I'm not sure quite what to think here. I agree with a lot of the concerns raised. I don't think picking a pink blanket at 6 months could be a sign that a child was transgender. This mom too does seem a bit full of herself for being a mom of a rainbow child (Though she's not saying he's trans, is she? Just making quite a lot of his gender non-conformance?).

I've read that gender identity issues can be quite common with kids (hey, as kids my female best friend and I both badly wanted to be boys, and we're both still female today), but most grow out of it. How would this mom react if her son grew out of his rainbow-ness?

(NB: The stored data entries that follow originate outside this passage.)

theorem LoopInv.loopStep {s : State} (h : LoopInv s) (hi : SwdInv s) : IfNext LoopInv (loopStep s) := by
  have move : s.run.stage ≠ .waiting → s.run.stage ≠ .acquire → ∀ t : State, t.run.served = s.run.served →
      t.run.held = s.run.held → t.run.tLock = s.run.tLock → t.run.stage ≠ .waiting → LoopInv t :=
    fun hw ha t hserved hheld hlock hw' =>
      h.restage hserved hheld hw hw' fun hne => absurd (h.lock_timer (hlock ▸ hne)) ha
  cases hst : s.run.stage with
  | idle => simp [hst]
  | acquire => simpa [hst] using fun _ => h.restage (t := lockAcquired s) rfl rfl (by simp [hst]) (by simp) (by simp)
  | read => simpa [hst] using h.reads hi hst _
  | waiting => simpa [hst] using fun hserved _ => h.takes hst hserved _
  | compute st =>
    have move := move (by simp [hst]) (by simp [hst])
    simp only [Machine.loopStep, hst]
    refine loopCompute_ifNext.mpr ⟨fun _ => (pidStep_ifNext _ _ _).mpr ?_, fun _ => move _ rfl rfl rfl (by simp)⟩
    exact ⟨fun _ => move _ rfl rfl rfl (by simp), fun _ _ _ _ => move _ rfl rfl rfl (by simp)⟩
  | set st out =>
    have move := move (by simp [hst]) (by simp [hst])
    simp only [Machine.loopStep, hst, ifNext_andThen]
    exact (setLevel_ifNext _).mpr fun _ => ⟨fun _ => move _ rfl rfl rfl (by simp),
      fun _ _ => move _ rfl rfl rfl (by simp), fun _ _ => move _ rfl rfl rfl (by simp)⟩
  | snapshot | release | coef | limits | finish | record =>
    simp only [Machine.loopStep, hst, ifNext_next]
    exact move (by simp [hst]) (by simp [hst]) _ (by simp) (by simp) (by simp) (by simp)

/-! ### Every step -/

/-- The decoder's invariants go along: a free slot serves nobody. -/
theorem loopInv_stepInvariant : StepInvariant (fun s => SwdInv s ∧ LoopInv s) where
  ports _ _ _ _ _ h := ⟨h.1.congr rfl rfl rfl, h.2.congr rfl rfl rfl rfl⟩
  exec _ i h := (h.1.exec i).and (h.2.exec h.1 i)
  due _ h := ⟨h.1.readDue, h.2.readDue⟩
  tick _ low zc consume h := ⟨h.1.tick low zc consume, h.2.tick low zc consume⟩
  take _ hs hd h := ⟨h.1.take hd, h.2.hostTakes hs⟩
  loop _ h := h.1.loopStep.and (h.2.loopStep h.1)
  skip _ hs h := ⟨h.1.congr rfl rfl rfl, h.2.restage rfl rfl (by simp [hs]) (by simp) (by simp)⟩
  held _ _ _ hk h := ⟨h.1.congr rfl rfl rfl,
    h.2.cancelHeld _ _ (by simpa using countP_eraseIdx (p := fun h => h.caller == .loop) hk)⟩
  settle _ h := ⟨h.1.settle, h.2.settle h.1⟩

/-! ### The wait for the lock -/

theorem LockWaitBounded.move {s t : State} (h : LockWaitBounded s)
    (hst : t.run.stage = .acquire → s.run.stage = .acquire) (hl : t.run.tLock = s.run.tLock) : LockWaitBounded t :=
  fun ht => hl ▸ h (hst ht)

theorem deadlineStage_acquire {c : Caller} {st : LoopStage} (h : deadlineStage c st = .acquire) : st = .acquire := by
  cases c with
  | host => exact h
  | loop => cases h

theorem LockWaitBounded.cancelServed {s : State} (h : LockWaitBounded s) : LockWaitBounded (cancelServed s) :=
  h.move deadlineStage_acquire rfl

theorem LockWaitBounded.cancelHeld {s : State} (h : LockWaitBounded s) (x : Held) (rest : List Held) :
    LockWaitBounded (cancelHeld x rest s) :=
  h.move deadlineStage_acquire rfl

/-- LOOP_TICK enters the wait only with a bound above 0 (log 29). -/
theorem LockWaitBounded.exec {s : State} (h : LockWaitBounded s) (i : Instr) :
    IfNext LockWaitBounded (Machine.exec i s) := by
  have frame : i ≠ .loopTick → i ≠ .swdDeadline → IfNext LockWaitBounded (Machine.exec i s) := fun htick hdead =>
    (exec_loop_frame htick hdead s).mono fun _ ht => h.move (fun hst => ht.1 ▸ hst) ht.2
  cases i with
  | loopTick => exact execLoopTick_ifNext.mpr fun _ => ⟨fun _ => nofun, fun _ _ => nofun, fun _ hl _ => hl⟩
  | swdDeadline => exact execSwdDeadline_ifNext.mpr ⟨fun _ _ => h.cancelServed, fun _ _ _ _ => h.cancelHeld _ _⟩
  | _ => exact frame (by simp) (by simp)

/-- The tick on which the count reaches 0 ends the wait (20_memory.md R74). -/
theorem LockWaitBounded.lockTimer {s : State} {due : Bool} (h : due = false → LockWaitBounded s) :
    LockWaitBounded (lockTimer due s) := by
  cases due with
  | false => exact (lockTimer_false s).symm ▸ h rfl
  | true =>
    intro hst
    unfold Machine.lockTimer at hst
    split_ifs at hst with hc hlock
    · cases hst
    · cases hst
    · exact absurd ⟨rfl, hst⟩ hc

theorem countLock_ne_zero {fresh : Bool} {n : Nat} (hn : n ≠ 0) (hdue : lockExpiresNow fresh n = false) :
    countLock fresh n ≠ 0 := by
  cases fresh with
  | true => exact hn
  | false =>
    have h1 : n ≠ 1 := by simpa [lockExpiresNow] using hdue
    simp only [countLock, Bool.false_eq_true, if_false]
    omega

theorem LockWaitBounded.heldTimers {s : State} (h : LockWaitBounded s) : LockWaitBounded (heldTimers s) := by
  obtain ⟨_, hlock, _, _, hstage, _⟩ := foldl_cancelHeld_run (s.run.held.filter (fun h => h.left == 0))
    (s.run.held.filter (fun h => h.left != 0)) s
  refine h.move (fun hst => ?_) hlock
  have hst := hstage.symm.trans hst
  split at hst
  · cases hst
  · exact hst

theorem LockWaitBounded.deadlineTimer {s : State} (h : LockWaitBounded s) (due consume : Bool) :
    LockWaitBounded (deadlineTimer due consume s) := by
  obtain ⟨heq, _⟩ | heq := deadlineTimer_cases due consume s
  · exact heq ▸ h.cancelServed
  · exact heq ▸ h.move (by simp) (by simp)

theorem LockWaitBounded.tick {s : State} (h : LockWaitBounded s) (low zc consume : Bool) :
    LockWaitBounded (tick low zc consume s) := by
  refine LockWaitBounded.deadlineTimer (LockWaitBounded.heldTimers (LockWaitBounded.lockTimer fun hdue hst => ?_)) _ _
  simp at hst hdue ⊢
  exact countLock_ne_zero (h hst) hdue

/-- No operation of the LOOP task leaves it in the wait. -/
theorem loopStep_lockWaitBounded (s : State) : IfNext LockWaitBounded (loopStep s) := by
  have leave : ∀ t : State, t.run.stage ≠ .acquire → LockWaitBounded t := fun t ht hst => absurd hst ht
  cases hst : s.run.stage with
  | idle | acquire | waiting => simp [hst, LockWaitBounded]
  | read =>
    simp only [Machine.loopStep, hst]
    exact (submitRead_ifNext _ _ _).mpr fun _ _ => ⟨fun _ => leave _ (by simp), fun _ _ => leave _ (by simp)⟩
  | compute st =>
    simp only [Machine.loopStep, hst]
    refine loopCompute_ifNext.mpr ⟨fun _ => (pidStep_ifNext _ _ _).mpr ?_, fun _ => leave _ (by simp)⟩
    exact ⟨fun _ => leave _ (by simp), fun _ _ _ _ => leave _ (by simp)⟩
  | set st out =>
    simp only [Machine.loopStep, hst, ifNext_andThen]
    exact (setLevel_ifNext _).mpr fun _ =>
      ⟨fun _ => leave _ (by simp), fun _ _ => leave _ (by simp), fun _ _ => leave _ (by simp)⟩
  | snapshot | release | coef | limits | finish | record =>
    simp only [Machine.loopStep, hst, ifNext_next]
    exact leave _ (by simp)

theorem settle_stage (s : State) : (settle s).run.stage = s.run.stage := by
  unfold settle
  split <;> [skip; split] <;> simp
theorem settle_tLock (s : State) : (settle s).run.tLock = s.run.tLock := by
  unfold settle
  split <;> [skip; split] <;> simp

theorem lockWaitBounded_stepInvariant : StepInvariant LockWaitBounded where
  ports _ _ _ _ _ h := h
  exec _ i h := h.exec i
  due _ h := h.move (by simp) (by simp)
  tick _ low zc consume h := h.tick low zc consume
  take _ _ _ h := h.move (by simp) (by simp)
  loop s _ := loopStep_lockWaitBounded s
  skip _ _ _ hst := by cases hst
  held _ _ _ _ h := h.cancelHeld _ _
  settle s h := h.move (fun hst => settle_stage s ▸ hst) (settle_tLock s)

/-- Settles O59. -/
theorem stepKeepsTheLoopInvariant : Obligations.StepKeepsTheLoopInvariant := fun _ _ hi h hstep =>
  ⟨((loopInv_stepInvariant.step ⟨hi, h⟩).of_eq hstep).2,
    fun hb => (lockWaitBounded_stepInvariant.step hb).of_eq hstep⟩

/-! ### Reset -/

theorem resetWith_swdInv {c : Config} (hn : 0 < c.nBits) : SwdInv (State.resetWith c) where
  bits_pos := hn
  busy_iff := by simp [State.resetWith]
  irq_iff := by simp [State.resetWith, Waiting]
  drive_iff := by simp [State.resetWith]
  bit_le := Nat.zero_le _
  bit_lt := nofun
  buf_clear := nofun
  buf_zero _ := rfl
  done_free _ := rfl
  served_iff := by simp [State.resetWith]
  start_timer h := absurd rfl h
  wait_timer h := absurd rfl h
  rcv_timer h := absurd rfl h

theorem resetWith_pcaInv (c : Config) : PcaInv (State.resetWith c) where
  table_eq := nofun
  table_ok := nofun
  entry_le := Nat.zero_le _
  width_eq := .inl rfl
  bypass_width := nofun
  before_init _ := ⟨rfl, rfl, rfl, rfl⟩
  read_timer h := absurd rfl h

theorem resetWith_loopInv (c : Config) : LoopInv (State.resetWith c) where
  reads_eq := rfl
  lock_timer h := absurd rfl h

/-- Settles O56. -/
theorem resetMeetsTheInvariants : Obligations.ResetMeetsTheInvariants :=
  fun c => ⟨resetWith_swdInv, resetWith_pcaInv c, resetWith_loopInv c, nofun⟩

end Sys2Proof.Machine
end

section
/-!
SUPPORT. Fixed-point arithmetic (40_fixed_point.md R111 to R117): what the narrowed results are.
-/
namespace Sys2Proof.Machine

theorem wrap32_add (a b : Word) : wrap32 (a.toInt + b.toInt) = a + b := by
  simp [wrap32, BitVec.ofInt_add]

theorem wrap32_sub (a b : Word) : wrap32 (a.toInt - b.toInt) = a - b := by
  simp [wrap32, Int.sub_eq_add_neg, BitVec.ofInt_add, BitVec.ofInt_neg, BitVec.sub_eq_add_neg]

/-- Settles O6. -/
theorem addAndSubtractWrap : Obligations.AddAndSubtractWrap := by
  intro s
  rw [← wrap32_add, ← wrap32_sub]
  exact ⟨rfl, rfl⟩

/-- Settles O7: the quotient is the product shifted by `>>a`, which rounds toward minus infinity. -/
theorem multiplyScalesTowardMinusInfinity : Obligations.MultiplyScalesTowardMinusInfinity := fun s =>
  ⟨wrap32 (fxMulWide s.conf.fxFrac s.cmd.a0.toInt s.cmd.a1.toInt), fxMulWide s.conf.fxFrac s.cmd.a0.toInt s.cmd.a1.toInt,
    rfl, asr_le _ _, lt_asr _ _, wrap32_dvd _, wrap32_fits⟩

theorem exec_fxDiv_nonzero {s : State} (h : opA1 s ≠ 0) :
    exec .fxDiv s = .next (putResult (wrap32 (fxDivWide s.conf.fxFrac (opA0 s) (opA1 s))) s) := if_neg h

theorem exec_fxDiv_zero {s : State} (h : opA1 s = 0) : exec .fxDiv s = .next (putStatus statusFxDivZero s) := if_pos h

theorem toInt_ne_zero {w : Word} (h : w ≠ 0) : w.toInt ≠ 0 := fun h0 => h (BitVec.eq_of_toInt_eq h0)

/-- The remainder of a dividend scaled up has the sign of the dividend itself. -/
theorem tmod_shl_sign (a b : Int) (f : Nat) : 0 ≤ Int.tmod (a * 2 ^ f) b * a := by
  have h : 0 ≤ Int.tmod (a * 2 ^ f) b * a * 2 ^ f := by
    rw [mul_assoc]
    exact tmod_sign _ _
  exact nonneg_of_mul_nonneg_left h (by positivity)

/-- Settles O8: quotient and remainder of truncated division; a zero divisor takes the first branch of the rule. -/
theorem divideRoundsTowardZero : Obligations.DivideRoundsTowardZero := by
  refine fun s => ⟨fun hne => ?_, fun h0 => ?_⟩
  · have hb : s.cmd.a1.toInt ≠ 0 := toInt_ne_zero hne
    refine ⟨wrap32 (fxDivWide s.conf.fxFrac s.cmd.a0.toInt s.cmd.a1.toInt),
      fxDivWide s.conf.fxFrac s.cmd.a0.toInt s.cmd.a1.toInt,
      Int.tmod (s.cmd.a0.toInt * 2 ^ s.conf.fxFrac) s.cmd.a1.toInt, exec_fxDiv_nonzero hb, ?_, tmod_abs_lt _ hb,
      tmod_shl_sign _ _ _, wrap32_dvd _, wrap32_fits⟩
    rw [fxDivWide_eq, Int.mul_comm _ s.cmd.a1.toInt]
    exact (Int.mul_tdiv_add_tmod _ _).symm
  · exact exec_fxDiv_zero (by simp [opA1, h0])

/-- A word shifted right arithmetically is no larger in magnitude, so it fits a word. -/
theorem asr_fits32 (w : Word) (f : Nat) : fits32 (asr w.toInt f) = true := by
  have hpow : (1 : Int) ≤ 2 ^ f := one_le_pow₀ (by norm_num)
  have hlt : w.toInt < 2147483648 := w.toInt_lt
  have hle : -2147483648 ≤ w.toInt := w.le_toInt
  rw [asr_eq, fits32, decide_eq_true_eq]
  constructor
  · exact Int.le_ediv_of_mul_le (by omega) (by nlinarith)
  · exact Int.ediv_lt_of_lt_mul (by omega) (by nlinarith)

/-- Settles O9. -/
theorem integerConversions : Obligations.IntegerConversions := by
  intro s
  have hfits : (wrap32 (asr s.cmd.a0.toInt s.conf.fxFrac)).toInt = asr s.cmd.a0.toInt s.conf.fxFrac :=
    wrap32_fits (asr_fits32 _ _)
  have hshl : s.cmd.a0.toInt * 2 ^ s.conf.fxFrac = fxFromIntExact s.conf.fxFrac s.cmd.a0.toInt := by
    simp [fxFromIntExact, shl]
  refine ⟨⟨_, rfl, hshl ▸ wrap32_dvd _⟩, wrap32 (asr s.cmd.a0.toInt s.conf.fxFrac), rfl, ?_⟩
  rw [hfits]
  exact ⟨asr_le _ _, lt_asr _ _⟩

/-- A word clamped between two words is one of the three. -/
theorem wrap32_clamp (v lo hi : Word) :
    wrap32 (clamp v.toInt lo.toInt hi.toInt) = if v.slt lo then lo else if hi.slt v then hi else v := by
  simp only [clamp, gt_iff_lt, ← BitVec.slt_iff_toInt_lt]
  split_ifs <;> exact wrap32_toInt _

/-- Settles O10. -/
theorem clampIsSignedAndNotReordered : Obligations.ClampIsSignedAndNotReordered := by
  refine ⟨decode_encode .fxClamp, fun s => ?_⟩
  rw [← wrap32_clamp]
  rfl

end Sys2Proof.Machine
end

section
/-!
SUPPORT. The decimal strings of FX_PARSE and FX_FORMAT (40_fixed_point.md R118, R119).
-/
namespace Sys2Proof.Machine

/-! ### FX_PARSE -/

/-- The sign R118 allows before the digits. -/
def SignString (neg : Bool) (sign : List Char) : Prop := if neg then sign = ['-'] else sign = [] ∨ sign = ['+']

theorem splitSign_spec (cs : List Char) :
    ∃ sign, SignString (splitSign cs).1 sign ∧ cs = sign ++ (splitSign cs).2 := by
  cases cs with
  | nil => exact ⟨[], .inl rfl, rfl⟩
  | cons c cs =>
    simp only [splitSign]
    split_ifs with hminus hplus
    · exact ⟨['-'], rfl, by simp [hminus]⟩
    · exact ⟨['+'], .inr rfl, by simp [hplus]⟩
    · exact ⟨[], .inl rfl, rfl⟩

theorem splitSign_append {neg : Bool} {sign : List Char} (hs : SignString neg sign) {d : Nat} (hd : d < 10)
    (r : List Char) : splitSign (sign ++ digitChar d :: r) = (neg, digitChar d :: r) := by
  obtain ⟨_, hminus, hplus⟩ := digitChar_ne hd
  cases neg with
  | true =>
    obtain rfl : sign = ['-'] := hs
    rfl
  | false =>
    obtain rfl | rfl : sign = [] ∨ sign = ['+'] := hs
    · simp [splitSign, hminus, hplus]
    · simp [splitSign]

/-- The cut at the point undoes R118's two forms of the fraction. -/
theorem splitPoint_frac {fp : List Nat} {frac : List Char}
    (hfrac : frac = '.' :: fp.map digitChar ∨ (fp = [] ∧ frac = [])) :
    (splitPoint frac).1 = [] ∧ (splitPoint frac).2.getD [] = fp.map digitChar := by
  obtain rfl | ⟨rfl, rfl⟩ := hfrac
  · simp [splitPoint]
  · simp [splitPoint]

theorem parseExact_of_decimalString {neg : Bool} {ip fp : List Nat} {cs : List Char} (f : Nat)
    (h : DecimalString neg ip fp cs) :
    parseExact f cs =
      some (if neg then -(parseMagnitude f ip fp : Int) else (parseMagnitude f ip fp : Int)) := by
  obtain ⟨hip, hipd, hfpd, sign, frac, hsign, hfrac, rfl⟩ := h
  obtain ⟨hnil, hfp⟩ := splitPoint_frac hfrac
  cases ip with
  | nil => exact absurd rfl hip
  | cons d ip =>
    have hsgn : splitSign (sign ++ (d :: ip).map digitChar ++ frac) = (neg, (d :: ip).map digitChar ++ frac) := by
      simpa using splitSign_append hsign (hipd d (by simp)) (ip.map digitChar ++ frac)
    simp only [parseExact, hsgn, splitPoint_digits hipd, hnil, hfp, List.append_nil, digitsOf_map hipd,
      digitsOf_map hfpd]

But then you don't want to assume it's just a phase if it's something more, and if that's the case these kids are much better off than if they were in a less-accepting family.

Yeah, those kids from the documentaries were extreme examples. They had been diagnosed with gender identity disorder (which is now called gender dysmorphic disorder). The impression I got was that these kids were like anorexics, or Michael Jackson, where they spent a lot of time obsessing over their bodies. The parents were supportive, but the kids were still miserable.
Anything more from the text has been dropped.